Task requirements | Look through the material below and copy exactly the lines from the line with "byte i is u8 field i for i < dlc. -/" to the line with "(s.blk.rxqInit = true → s.blk.rxq.length = s.blk.rxqCap.toNat", those two lines included.

Records to use |
-- ==== Sys2Proof/Machine/State.lean ====
section
/-! DEFINITION. The state of the CAN core (10_state.md R32), the environment's state the spec names
(R53), the inputs the other agents supply, and the reset values (70_reset_and_hazards.md R380). -/

namespace Sys2Proof.Machine

open Sys2Proof

/-- Response status codes (60_exceptions.md R340). -/
inductive Status where
  | ok
  | invalidArgument
  | resourceExhausted
  | notFound
  | empty
  | internalInconsistency
  | uninitialized
  | busy
  | illegalCommand
  | noCallout
  deriving DecidableEq, Repr

/-- The six sticky flags of `status` (R39). -/
inductive StatusBit where
  | rxOverrun
  | rxShort
  | rxInconsistent
  | ackDrop
  | txStall
  | ackNomatch
  deriving DecidableEq, Repr

/-- `fsm_state` (R38); the value 3 never occurs. -/
inductive FsmState where
  | idle
  | handlingRx
  | handlingTx
  deriving DecidableEq, Repr

/-- `eng_mode` (R51). -/
inductive EngMode where
  | idle
  | rx
  | tick
  deriving DecidableEq, Repr

/-- `eng_callout` (R51): the kind of callout outstanding. -/
inductive Callout where
  | none
  | handler
  | ackCb
  deriving DecidableEq, Repr

/-- The reason field of a CALLOUT_ACK (30_encoding.md R111). -/
inductive AckReason where
  | acked
  | timedOut
  deriving DecidableEq, Repr

/-- An entry of the RX priority queue (R44). -/
structure QEntry where
  key : Half
  frame : Frame
  deriving DecidableEq, Repr

/-- A handler: callback token and context word (43_dispatch.md R205). -/
structure Handler where
  cb : Word
  ctx : Word
  deriving DecidableEq, Repr

/-- An entry of the dispatch table (R48). -/
structure RegEntry where
  msgId : Half
  cb : Word
  ctx : Word
  deriving DecidableEq, Repr

/-- A pending-ack entry (R50). -/
structure AckEntry where
  msgId : BitVec 6
  cb : Word
  ctx : Word
  countdown : Half
  deriving DecidableEq, Repr

/-- An event of the environment's event queue (60_exceptions.md R352). -/
structure Event where
  id : Half
  data : Half
  deriving DecidableEq, Repr

/-- What one transmit attempt hands to the transport, and what the bus log records (R353). -/
structure BusFrame where
  wire : Half
  dlc : Byte
  bytes : List Byte
  deriving DecidableEq, Repr

/-- The block's own state: the tuple of R32, "and nothing else". -/
structure Block where
  /-- Initialisation flags (R34). -/
  init : Bool
  rxqInit : Bool
  regInit : Bool
  /-- Identity registers (R35). -/
  deviceId : Half
  rxEventId : Half
  txEventId : Half
  faultEventId : Half
  /-- Configuration registers (R36). -/
  dlcMode : Bool
  critMask : BitVec 64
  ackTimeout : Half
  txRetryLimit : Half
  /-- Consecutive busy answers for the head of the TX FIFO, saturating (R37). -/
  txFailCount : Half
  fsmState : FsmState
  /-- The six sticky flags, at the bit positions of CSR STATUS (R39, R320). -/
  status : BitVec 6
  /-- The RX priority queue, in service order (R44). -/
  rxqCap : Half
  rxq : List QEntry
  /-- The TX FIFO, in arrival order (R47). -/
  txq : List Frame
  /-- The dispatch table, in registration order, and its default handler (R48). -/
  regCap : Half
  reg : List RegEntry
  regDefault : Option Handler
  /-- The pending-ack table, in creation order (R50). -/
  ack : List AckEntry
  /-- The Engine state (R51). -/
  engMode : EngMode
  engRem : Half
  engCallout : Callout
  engCur : Frame
  engExpired : List AckEntry
  engCount : Half
  engStatus : Status
  deriving DecidableEq, Repr

/-- One turn of an agent other than the Engine, or an explicit Engine turn: the inputs of the
machine, in the one total order of 20_memory.md R90 (log entry 5). -/
inductive Turn where
  /-- The Host agent issues a command on the host port (R100). -/
  | host (ws : List Word)
  /-- The ISR agent issues a command on the ISR port (R100, R347). -/
  | isr (ws : List Word)
  /-- The Engine moves now, before the turns that follow (R270). -/
  | engine
  /-- The Host agent calls the event queue's process() (R352). -/
  | process
  /-- The Host agent issues PROCESS_EVENT with the event process() gave it (R359). -/
  | forward
  /-- A collaborator outside the block raises an event, for example the bus-health layer (R351). -/
  | collaborator (e : Event)
  /-- The reset input (R380). -/
  | reset
  deriving DecidableEq, Repr

/-- The whole machine: the block, the environment's state of R53, and the model's own fields. -/
structure State where
  /-- The block's state (R32). -/
  blk : Block
  /-- The environment's event queue, oldest first (R53, R352). -/
  evq : List Event
  /-- The frames the transport accepted, oldest first (R53, R353). -/
  busLog : List BusFrame
  /-- The implementation parameters (R6); no step changes them. -/
  params : Params
  /-- Model's own: the turns still to come, next first (log entry 5). -/
  turns : List Turn
  /-- Model's own: the turns that are listed again whenever none is left, so that a finite state has
  endless runs (log entry 20). -/
  turnCycle : List Turn
  /-- Model's own: the Transport agent's next answers (log entry 9). -/
  answers : List TxAnswer
  /-- Model's own: the answers that are listed again whenever none is left; where it too is empty the
  answer is free (log entries 9 and 20). -/
  answerCycle : List TxAnswer
  /-- Model's own: how many draws have been made; the free values are applied to it (log entry 3). -/
  draws : Nat
  /-- Model's own: the responses the host port has emitted, oldest first (R110, log entry 10). -/
  hostOut : List (List Word)
  /-- Model's own: the responses the ISR port has emitted, oldest first (R110, log entry 10). -/
  isrOut : List (List Word)
  /-- Model's own: what the Host agent's last process() returned and it has not yet forwarded (log
  entry 7). -/
  taken : Option Event
  deriving DecidableEq, Repr

/-- Why the machine faults: it has no reason to. "Every decodable and undecodable command has a
defined response, so the block never faults" (60_exceptions.md R360). -/
inductive Fault where
  deriving DecidableEq, Repr

/-- Why the model refuses. -/
inductive Refusal where
  /-- Raised by an arm of exec whose instruction has no meaning yet; safe. No arm of this model
  raises it. -/
  | notModelled (mnemonic : String)
  deriving DecidableEq, Repr

/-- The frame record with every field 0: the value of `eng_cur` at reset. DESIGN CHOICE (log entry
2): R51 leaves it unspecified. -/
def zeroFrame : Frame := { sourceId := 0, msgId := 0, ty := 0, dlc := 0, data := 0 }

/-- The block after reset (R380). -/
def Block.reset : Block :=
  { init := false, rxqInit := false, regInit := false,
    deviceId := sentinel, rxEventId := sentinel, txEventId := sentinel, faultEventId := sentinel,
    dlcMode := false, critMask := 0, ackTimeout := 0, txRetryLimit := 0, txFailCount := 0,
    fsmState := .idle, status := 0,
    rxqCap := 0, rxq := [], txq := [],
    regCap := 0, reg := [], regDefault := none,
    ack := [],
    engMode := .idle, engRem := 0, engCallout := .none, engCur := zeroFrame,
    engExpired := [], engCount := 0, engStatus := .ok }

/-- The machine right after reset: the block at R380's values, an environment in which nothing has
happened, and the parameter values of 95_test_vectors.md (log entry 1). -/
def State.reset : State :=
  { blk := Block.reset, evq := [], busLog := [], params := Params.vectors,
    turns := [], turnCycle := [], answers := [], answerCycle := [], draws := 0, hostOut := [],
    isrOut := [], taken := none }

/-- host_waiting (R51): a batch is running with no callout out, so the host is owed a response and
the Engine has a step (R270). -/
def Block.hostWaiting (b : Block) : Bool :=
  decide (b.engMode ≠ .idle) && decide (b.engCallout = .none)

end Sys2Proof.Machine
end

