/-- R145 to R149: each packer answers the words F0..F3 of a frame that holds the ids and the type as
given, the derived length in the current mode, and the payload whose fields are the operands; no
state changes. -/
def Obligations.PackersBuildTheFrame : Prop :=
  (∀ (ty : Byte) (msg src : Half) (b0 b1 b2 b3 b4 b5 b6 b7 : Byte) (s : State),
    ∃ d : BitVec 64,
      encode (.packU8 ty msg src b0 b1 b2 b3 b4 b5 b6 b7) =
        [0x12#8 ++ ty ++ 0#16, msg ++ src, 0#24 ++ b0, 0#24 ++ b1, 0#24 ++ b2, 0#24 ++ b3,
         0#24 ++ b4, 0#24 ++ b5, 0#24 ++ b6, 0#24 ++ b7] ∧
      (∀ i : Fin 8, u8Field d i = [b0, b1, b2, b3, b4, b5, b6, b7][i]) ∧
      exec (.packU8 ty msg src b0 b1 b2 b3 b4 b5 b6 b7) s =
        .next (s.doneHost .ok 0 [d.extractLsb' 0 32, d.extractLsb' 32 32, msg ++ src,
          0#16 ++ dlcOf d s.blk.dlcMode ++ ty])) ∧
  (∀ (ty : Byte) (msg src : Half) (h0 h1 h2 h3 : Half) (s : State),
    ∃ d : BitVec 64,
      encode (.packU16 ty msg src h0 h1 h2 h3) =
        [0x13#8 ++ ty ++ 0#16, msg ++ src, 0#16 ++ h0, 0#16 ++ h1, 0#16 ++ h2, 0#16 ++ h3] ∧
      (∀ i : Fin 4, u16Field d i = [h0, h1, h2, h3][i]) ∧
      exec (.packU16 ty msg src h0 h1 h2 h3) s =
        .next (s.doneHost .ok 0 [d.extractLsb' 0 32, d.extractLsb' 32 32, msg ++ src,
          0#16 ++ dlcOf d s.blk.dlcMode ++ ty])) ∧
  (∀ (ty : Byte) (msg src : Half) (w0 w1 : Word) (s : State),
    ∃ d : BitVec 64,
      encode (.packU32 ty msg src w0 w1) = [0x14#8 ++ ty ++ 0#16, msg ++ src, w0, w1] ∧
      u32Field d 0 = w0 ∧ u32Field d 1 = w1 ∧
      exec (.packU32 ty msg src w0 w1) s =
        .next (s.doneHost .ok 0 [w0, w1, msg ++ src, 0#16 ++ dlcOf d s.blk.dlcMode ++ ty])) ∧
  (∀ (ty : Byte) (msg src : Half) (d : BitVec 64) (s : State),
    encode (.packU64 ty msg src d) =
      [0x15#8 ++ ty ++ 0#16, msg ++ src, d.extractLsb' 0 32, d.extractLsb' 32 32] ∧
    exec (.packU64 ty msg src d) s =
      .next (s.doneHost .ok 0 [d.extractLsb' 0 32, d.extractLsb' 32 32, msg ++ src,
        0#16 ++ dlcOf d s.blk.dlcMode ++ ty]))

/-- R80: wider payload views are assembled with the lower-numbered byte in the low bits, and bus
byte i is u8 field i for i < dlc. -/
def Obligations.PayloadViewsAgree : Prop :=
  (∀ (d : BitVec 64) (i : Nat), i < 8 → u8Field d i = d.extractLsb' (8 * i) 8) ∧
  (∀ (d : BitVec 64) (i : Nat), i < 4 →
    u16Field d i = u8Field d (2 * i + 1) ++ u8Field d (2 * i)) ∧
  (∀ (d : BitVec 64) (i : Nat), i < 2 →
    u32Field d i =
      u8Field d (4 * i + 3) ++ u8Field d (4 * i + 2) ++ u8Field d (4 * i + 1) ++
        u8Field d (4 * i)) ∧
  (∀ (f : Frame) (i : Nat), i < f.dlc.toNat →
    (busFrame f).bytes[i]? = some (u8Field f.data i)) ∧
  (∀ f : Frame, (busFrame f).bytes.length = f.dlc.toNat)

/-! ## Priority queue -/

/-- R170: PQ_INIT sizes and empties the queue; it refuses K ≠ N + 1 and N > RXQ_MAX_SLOTS, and is
Busy while a callout is outstanding. -/
def Obligations.PqInitResult : Prop :=
  ∀ (n k : Half) (s : State),
    encode (.pqInit n k) = [0x20#8 ++ 0#8 ++ n, 0#16 ++ k] ∧
    (s.blk.engCallout ≠ .none → exec (.pqInit n k) s = .next (s.doneHost .busy 0 [])) ∧
    (s.blk.engCallout = .none → (k.toNat ≠ n.toNat + 1 ∨ n.toNat > s.params.rxqMaxSlots) →
      exec (.pqInit n k) s = .next (s.doneHost .invalidArgument 0 [])) ∧
    (s.blk.engCallout = .none → k.toNat = n.toNat + 1 → n.toNat ≤ s.params.rxqMaxSlots →
      exec (.pqInit n k) s =
        .next (({ s with blk.rxqCap := n, blk.rxq := [], blk.rxqInit := true } :
          State).doneHost .ok 0 []))

/-- R171: PQ_PUSH appends the frame as given with the host's key, reordered only by retie; a full
queue is ResourceExhausted. The draw counter is the model's own (log entry 3): nothing is said of
it here. -/
def Obligations.PqPushResult : Prop :=
  ∀ (prio : Half) (f : Frame) (s : State),
    encode (.pqPush prio f) =
      [0x21#8 ++ 0#8 ++ prio, f.data.extractLsb' 0 32, f.data.extractLsb' 32 32,
       f.msgId ++ f.sourceId, 0#16 ++ f.dlc ++ f.ty] ∧
    (s.blk.rxqInit = false →
      exec (.pqPush prio f) s = .next (s.doneHost .uninitialized 0 [])) ∧
    (s.blk.rxqInit = true → s.blk.rxq.length = s.blk.rxqCap.toNat →
      exec (.pqPush prio f) s = .next (s.doneHost .resourceExhausted 0 [])) ∧
    (s.blk.rxqInit = true → s.blk.rxq.length ≠ s.blk.rxqCap.toNat →
      ∃ xs n, xs.Perm (s.blk.rxq ++ [{ key := prio, frame := f }]) ∧
        (s.params.pqTie = .stable → xs = s.blk.rxq ++ [{ key := prio, frame := f }]) ∧
        exec (.pqPush prio f) s =
          .next (({ s with blk.rxq := xs, draws := n } : State).doneHost .ok 0 []))

/-- R173 and R174: PQ_POP answers the first entry of least key, its key in val16, and removes exactly
it; PQ_PEEK answers the same entry and changes nothing; an empty queue answers Empty. The draw
counter is the model's own (log entry 3): nothing is said of it here. -/
def Obligations.PqPopAndPeekResult : Prop :=
  ∀ s : State,
    encode .pqPop = [0x22000000#32] ∧ encode .pqPeek = [0x23000000#32] ∧
    (s.blk.rxqInit = false →
      exec .pqPop s = .next (s.doneHost .uninitialized 0 []) ∧
      exec .pqPeek s = .next (s.doneHost .uninitialized 0 [])) ∧
    (s.blk.rxqInit = true → s.blk.rxq = [] →
      exec .pqPop s = .next (s.doneHost .empty 0 []) ∧
      exec .pqPeek s = .next (s.doneHost .empty 0 [])) ∧
    (s.blk.rxqInit = true → s.blk.rxq ≠ [] →
      ∃ l e r xs ws n, s.blk.rxq = l ++ e :: r ∧
        (∀ x ∈ l, e.key.toNat < x.key.toNat) ∧ (∀ x ∈ r, e.key.toNat ≤ x.key.toNat) ∧
        xs.Perm (l ++ r) ∧ (s.params.pqTie = .stable → xs = l ++ r) ∧
        ws = [e.frame.data.extractLsb' 0 32, e.frame.data.extractLsb' 32 32,
              e.frame.msgId ++ e.frame.sourceId, 0#16 ++ e.frame.dlc ++ e.frame.ty] ∧
        exec .pqPop s =
          .next (({ s with blk.rxq := xs, draws := n } : State).doneHost .ok e.key ws) ∧
        exec .pqPeek s = .next (s.doneHost .ok e.key ws))

/-- R175: PQ_SIZE answers the number of queued entries and changes nothing. -/
def Obligations.PqSizeResult : Prop :=
  ∀ s : State,
    encode .pqSize = [0x24000000#32] ∧
    (s.blk.rxqInit = false → exec .pqSize s = .next (s.doneHost .uninitialized 0 [])) ∧
    (s.blk.rxqInit = true →
      exec .pqSize s = .next (s.doneHost .ok (BitVec.ofNat 16 s.blk.rxq.length) []))

/-- R172 under PQ_TIE = Stable: repeated pops serve every entry once, in ascending key order, and
first in first out within a key. -/
def Obligations.StableServiceOrder : Prop :=
  ∀ xs : List QEntry,
    (drain xs.length xs).Perm xs ∧
    (drain xs.length xs).Pairwise (fun a b => a.key.toNat ≤ b.key.toNat) ∧
    ∀ k : Half, (drain xs.length xs).filter (fun e => e.key = k) =
      xs.filter (fun e => e.key = k)

/-- R176 item 1, for a queue with room for exactly the frames pushed: every push answers OK, the
next is ResourceExhausted, and after one pop it succeeds. -/
def Obligations.QueueHoldsExactlyItsCapacity : Prop :=
  ∀ (s : State) (ps : List (Half × Frame)) (p : Half × Frame),
    s.blk.rxqInit = true → ps ≠ [] →
    s.blk.rxq.length + ps.length = s.blk.rxqCap.toNat →
    ∃ t u v : State,
      execAll (ps.map fun q => .pqPush q.1 q.2) s = some t ∧
      t.hostOut = s.hostOut ++ List.replicate ps.length [0x00000000#32] ∧
      exec (.pqPush p.1 p.2) t = .next (t.doneHost .resourceExhausted 0 []) ∧
      exec .pqPop t = .next u ∧ exec (.pqPush p.1 p.2) u = .next v ∧
      v.hostOut = u.hostOut ++ [[0x00000000#32]] ∧
      v.blk.rxq.length = s.blk.rxqCap.toNat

Answer box |
byte i is u8 field i for i < dlc. -/
def Obligations.PayloadViewsAgree : Prop :=
  (∀ (d : BitVec 64) (i : Nat), i < 8 → u8Field d i = d.extractLsb' (8 * i) 8) ∧
  (∀ (d : BitVec 64) (i : Nat), i < 4 →
    u16Field d i = u8Field d (2 * i + 1) ++ u8Field d (2 * i)) ∧
  (∀ (d : BitVec 64) (i : Nat), i < 2 →
    u32Field d i =
      u8Field d (4 * i + 3) ++ u8Field d (4 * i + 2) ++ u8Field d (4 * i + 1) ++
        u8Field d (4 * i)) ∧
  (∀ (f : Frame) (i : Nat), i < f.dlc.toNat →
    (busFrame f).bytes[i]? = some (u8Field f.data i)) ∧
  (∀ f : Frame, (busFrame f).bytes.length = f.dlc.toNat)

/-! ## Priority queue -/

/-- R170: PQ_INIT sizes and empties the queue; it refuses K ≠ N + 1 and N > RXQ_MAX_SLOTS, and is
Busy while a callout is outstanding. -/
def Obligations.PqInitResult : Prop :=
  ∀ (n k : Half) (s : State),
    encode (.pqInit n k) = [0x20#8 ++ 0#8 ++ n, 0#16 ++ k] ∧
    (s.blk.engCallout ≠ .none → exec (.pqInit n k) s = .next (s.doneHost .busy 0 [])) ∧
    (s.blk.engCallout = .none → (k.toNat ≠ n.toNat + 1 ∨ n.toNat > s.params.rxqMaxSlots) →
      exec (.pqInit n k) s = .next (s.doneHost .invalidArgument 0 [])) ∧
    (s.blk.engCallout = .none → k.toNat = n.toNat + 1 → n.toNat ≤ s.params.rxqMaxSlots →
      exec (.pqInit n k) s =
        .next (({ s with blk.rxqCap := n, blk.rxq := [], blk.rxqInit := true } :
          State).doneHost .ok 0 []))

/-- R171: PQ_PUSH appends the frame as given with the host's key, reordered only by retie; a full
queue is ResourceExhausted. The draw counter is the model's own (log entry 3): nothing is said of
it here. -/
def Obligations.PqPushResult : Prop :=
  ∀ (prio : Half) (f : Frame) (s : State),
    encode (.pqPush prio f) =
      [0x21#8 ++ 0#8 ++ prio, f.data.extractLsb' 0 32, f.data.extractLsb' 32 32,
       f.msgId ++ f.sourceId, 0#16 ++ f.dlc ++ f.ty] ∧
    (s.blk.rxqInit = false →
      exec (.pqPush prio f) s = .next (s.doneHost .uninitialized 0 [])) ∧
    (s.blk.rxqInit = true → s.blk.rxq.length = s.blk.rxqCap.toNat →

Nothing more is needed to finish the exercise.